● ASSIGNMENT
Look over the lines below. Report each one that includes the string "held".

=== Begin Enclosure ===

-- ==== Sys2Proof/Machine/Mem.lean ====
section
/-! DEFINITION. Memory: page tables and TLBs (R278-R287), refresh-exempt regions (R284, R285), the column cache (R274,
R275) and the loads and stores that go through them. -/

namespace Sys2Proof.Machine

/-! Translation (R278-R287). -/

structure Need where
  r : Bool
  w : Bool
  x : Bool
  deriving DecidableEq, Repr
def Need.read : Need := { r := true, w := false, x := false }
def Need.write : Need := { r := false, w := true, x := false }
def Need.both : Need := { r := true, w := true, x := false }
def Need.exec : Need := { r := false, w := false, x := true }

/-- Fields of a leaf entry (R280). -/
def leafR (e : DWord) : Bool := e.getLsbD 2
def leafW (e : DWord) : Bool := e.getLsbD 3
def leafX (e : DWord) : Bool := e.getLsbD 4
def leafRDC (e : DWord) : Bool := e.getLsbD 5
def leafREX (e : DWord) : Bool := e.getLsbD 6
def leafCACHE (e : DWord) : Nat := fld e 7 2
def leafHOME (e : DWord) : Nat := fld e 9 2
def leafHSITE (e : DWord) : Nat := fld e 11 6
def leafFMTEN (e : DWord) : Bool := e.getLsbD 17
def leafFMT (e : DWord) : Nat := fld e 18 4
def leafA (e : DWord) : Bool := e.getLsbD 22
def leafD (e : DWord) : Bool := e.getLsbD 23
def leafFRAME (e : DWord) : Nat := fld e 28 36 * 2 ^ 16

/-- A translated address: the physical address, its leaf and the leaf's level. -/
structure Xl where
  pa : Nat
  leaf : DWord
  level : Nat
  deriving DecidableEq, Repr

/-- A canonical 48-bit address (R70, R133). -/
def canonical (va : DWord) : Bool := decide (fld va 48 16 = if va.getLsbD 47 then 0xFFFF else 0)

/-- log2 of the page size of a leaf level. -/
def pageShift (level : Nat) : Nat :=
  match level with
  | 0 => 16
  | 1 => 21
  | _ => 30
/-- The index of a VA into a table of a level (R278). -/
def vaIndex (level : Nat) (va : DWord) : Nat :=
  match level with
  | 0 => fld va 16 5
  | 1 => fld va 21 9
  | 2 => fld va 30 9
  | _ => fld va 39 9

/-- The checks on a leaf that do not depend on the access (R280, R281). -/
def leafOk (level : Nat) (e : DWord) : Bool :=
  let fr := leafFRAME e
  decide (level ≤ 2) && decide (fld e 24 4 = 0) && decide (leafHOME e ≠ 3) && decide (leafCACHE e ≠ 3) &&
    (decide (leafHSITE e = 0) || decide (leafHOME e = 2)) && decide (fr % 2 ^ pageShift level = 0) &&
    (match paSpace fr with
     | 0 => decide (leafHOME e = 0) || (decide (leafHOME e = 2) && decide (fr / 2 ^ 44 % 64 = leafHSITE e))
     | 1 => decide (leafHOME e = 1)
     | _ => true)

def readDW (m : Memory) (pa : Nat) : DWord := BitVec.ofNat 64 (ofBytesLE (Memory.readN m pa 8))

/-- The bytes of n at pa include a block with an uncorrectable error (R270). -/
def State.poisoned (s : State) (pa n : Nat) : Bool :=
  !s.poison.isEmpty && (upFrom (pa / 16) ((pa + n + 15) / 16 - pa / 16)).any s.poison.contains

/-- A walker's view of a table entry (R286): its own cache's copy, or the entry in memory, read through the L2. -/
def State.walkRead (s : State) (site ctx pa : Nat) : DWord × State :=
  let held := (s.site site).walk.filter (fun e => decide (e.2.1 = ctx ∧ e.2.2.1 = pa))
  let fresh := (readDW s.mem pa, s.homeTouch pa)
  if held.isEmpty then fresh
  else match held.find? (fun e => e.1 == Config.walker s.tick % 32) with | some e => (e.2.2.2, s) | none => fresh
/-- A walker keeps a table entry, in the place of another when its cache holds 256. -/
def State.walkKeep (s : State) (site ctx pa : Nat) (e : DWord) : State :=
  let x := s.site site
  let k := Config.walker s.tick % 32
  let rest := x.walk.filter (fun w => !decide (w.2.2.1 = pa ∧ w.2.1 = ctx ∧ w.1 = k))
  let kept :=
    if rest.length < 256 then rest
    else
      let mine := rest.filter (fun w => w.1 == k)
      if mine.length < 256 then rest
      else match mine[Config.victim s.tick pa % mine.length]? with | none => rest | some v => rest.erase v
  s.setSite site { x with walk := (k, ctx, pa, e) :: kept }

/-- Walk the page table from a table at a level (R278-R281): the leaf, its level and where it lies, or a fault. -/
def State.walkFrom (s : State) (site ctx level table : Nat) (va : DWord) : Except Cause (Nat × Nat × DWord) × State :=
  let pa := table + 8 * vaIndex level va
  let r := s.walkRead site ctx pa
  let e := r.1
  let s1 := r.2
  if s.poisoned pa 8 then (.error cECC_UNCORRECTABLE, s1)
  else if !e.getLsbD 0 then (.error cXLATE_NOTPRESENT, s1)
  else if e.getLsbD 1 then
    if leafOk level e then (.ok (level, pa, e), s1) else (.error cXLATE_NOTPRESENT, s1)
  else
    match level with
    | 0 => (.error cXLATE_NOTPRESENT, s1)
    | l + 1 =>
      let next := fld e 20 44 * 2 ^ 8
      if fld e 2 18 ≠ 0 ∨ (l + 1 ≥ 2 ∧ next % 2 ^ 12 ≠ 0) ∨ paSpace next ≥ 2 ∨ s1.paOk next = false then (.error cXLATE_NOTPRESENT, s1)
      else State.walkFrom (s1.walkKeep site ctx pa e) site ctx l next va
  termination_by structural level

/-- A TLB lookup: the entry of the page of any size that holds the VA (R286). -/
def tlbFind (l : List TlbEntry) (ctx : Nat) (va : DWord) : Option TlbEntry :=
  l.find? (fun e => decide (e.ctx = ctx ∧ va.toNat / 2 ^ pageShift e.level = e.vpn))
/-- Add an entry to a TLB of sets of `ways` entries, replacing that of the same page; when its set is full, one entry of
the set goes. A core's TLB has 128 sets of 8; the spec gives the site's 16,384 entries and no sets (log 79). -/
def tlbAdd (sets ways tick : Nat) (l : List TlbEntry) (e : TlbEntry) : List TlbEntry :=
  let r := l.filter (fun x => !decide (x.ctx = e.ctx ∧ x.level = e.level ∧ x.vpn = e.vpn))
  if r.length < ways then e :: r
  else
    let same := r.filter (fun x => decide (Config.tlbSet x.vpn % sets = Config.tlbSet e.vpn % sets))
    if same.length < ways then e :: r
    else e :: (match same[Config.victim tick e.vpn % same.length]? with | none => r | some v => r.erase v)

/-- Permissions of a leaf for an access, and what depends on the machine: the port of host memory, space 3 (R281, R371). -/
def State.permit (s : State) (priv : Bool) (need : Need) (va : DWord) (level : Nat) (leaf : DWord) : Except Cause Xl :=
  let pa := leafFRAME leaf + va.toNat % 2 ^ pageShift level
  if !s.paOk pa then .error cXLATE_NOTPRESENT
  else if (need.r && !leafR leaf) || (need.w && !leafW leaf) || (need.x && !leafX leaf) then .error cXLATE_PERM
  else if paSpace pa = 3 ∧ priv = false then .error cXLATE_PERM
  else .ok { pa := pa, leaf := leaf, level := level }

/-- Translate a virtual address for an access from a core (its TLB first) or, with no core, from a site (R281, R286).
A and D are set by the walker in the entry; a cached entry with D = 0 is walked again for a write. -/
def State.translate (s : State) (core : Option Nat) (site ctx : Nat) (va : DWord) (need : Need) : Except Cause Xl × State :=
  let priv := s.privileged site ctx
  if !canonical va then (.error cXLATE_NOTPRESENT, s)
  else
    let inCore := match core with | none => none | some c => tlbFind (s.core c).tlb ctx va
    let hit := match inCore with | some e => some e | none => tlbFind (s.site site).tlb ctx va
    match hit with
    | some e =>
      if need.w && !leafD e.leaf then walk priv
      else
        let s1 := match core with
          | none => s
          | some c => if inCore.isSome then s else s.setCore c { s.core c with tlb := tlbAdd 128 8 s.tick (s.core c).tlb e }
        (s1.permit priv need va e.level e.leaf, s1)
    | none => walk priv
where
  /-- The walk, with the TLBs filled and A and D set at the entry's home (R282). -/
  walk (priv : Bool) : Except Cause Xl × State :=
    let ce := s.ctxEntry site ctx
    let root := fld ce.1 12 40 * 2 ^ 12
    if !ce.1.getLsbD 0 || decide (paSpace root ≥ 2) || !s.paOk root then (.error cXLATE_NOTPRESENT, s)
    else
      match s.walkFrom site ctx 3 root va with
      | (.error c, s1) => (.error c, s1)
      | (.ok (level, pa, e), s1) =>
        match s1.permit priv need va level e with
        | .error c => (.error c, s1)
        | .ok x =>
          let e' := e ||| 0x400000 ||| (if need.w then 0x800000 else 0)
          let s2 := if e' = e then s1 else s1.homeWrite pa (bytesLE 8 e'.toNat)
          let te : TlbEntry := { ctx := ctx, vpn := va.toNat / 2 ^ pageShift level, level := level, leaf := e' }
          let s3 := s2.setSite site { s2.site site with tlb := tlbAdd 1 16384 s2.tick (s2.site site).tlb te }
          let s4 := match core with
            | none => s3
            | some c => s3.setCore c { s3.core c with tlb := tlbAdd 128 8 s3.tick (s3.core c).tlb te }
          (.ok { x with leaf := e' }, s4)

/-! What the home slice decides (R135 orders 7 and 8). -/

/-- A byte that lies in no armed refresh-exempt region, or in one whose deadline has passed (R285). -/
def State.retentionExpired (s : State) (pa : Nat) : Bool :=
  let n := homeSite pa
  let o := s.dramOffset pa
  !(List.range 16).any (fun i =>
    (s.site n).armed.getLsbD i && decide ((s.win n (offREX i)).toNat % 2 ^ 44 ≤ o ∧
      o < (s.win n (offREX i)).toNat % 2 ^ 44 + (s.win n (offREX i + 8)).toNat) &&
      decide ((s.time n).toNat < (s.win n (offREX i + 16)).toNat))

/-- Some line of an access of n bytes is expired at its home. -/
def State.expiredIn (s : State) (pa n : Nat) : Bool := (lineParts (n / 128 + 2) pa n).any (fun p => s.retentionExpired p.1)

/-- The cause of order 7 of R135 that an access of n bytes meets at its home; a register of space 3 takes 8 aligned bytes (R374). -/
def State.homeFault (s : State) (x : Xl) (n : Nat) : Option Cause :=
  if paSpace x.pa = 3 then (if n = 8 ∧ x.pa % 8 = 0 then none else some cUNALIGNED)
  else if paSpace x.pa = 2 then none
  else if leafREX x.leaf && s.expiredIn x.pa n then some cRETENTION_EXPIRED
  else if s.poisoned x.pa n then some cECC_UNCORRECTABLE
  else none
/-- The checks at the home slice of an access of n bytes (R135 orders 7, 8): no cause, and the race metadata updated. -/
def State.homeCheck (s : State) (a : Acc) (x : Xl) (n : Nat) (kind : AccKind) : Option Cause × State :=
  match s.homeFault x n with
  | some c => (some c, s)
  | none => if decide (paSpace x.pa ≤ 1) && leafRDC x.leaf then s.raceCheck x.pa n kind a.agent a.clk else (none, s)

=== End Enclosure ===

● ANSWER BOX
  let held := (s.site site).walk.filter (fun e => decide (e.2.1 = ctx ∧ e.2.2.1 = pa))
  if held.isEmpty then fresh
  else match held.find? (fun e => e.1 == Config.walker s.tick % 32) with | some e => (e.2.2.2, s) | none => fresh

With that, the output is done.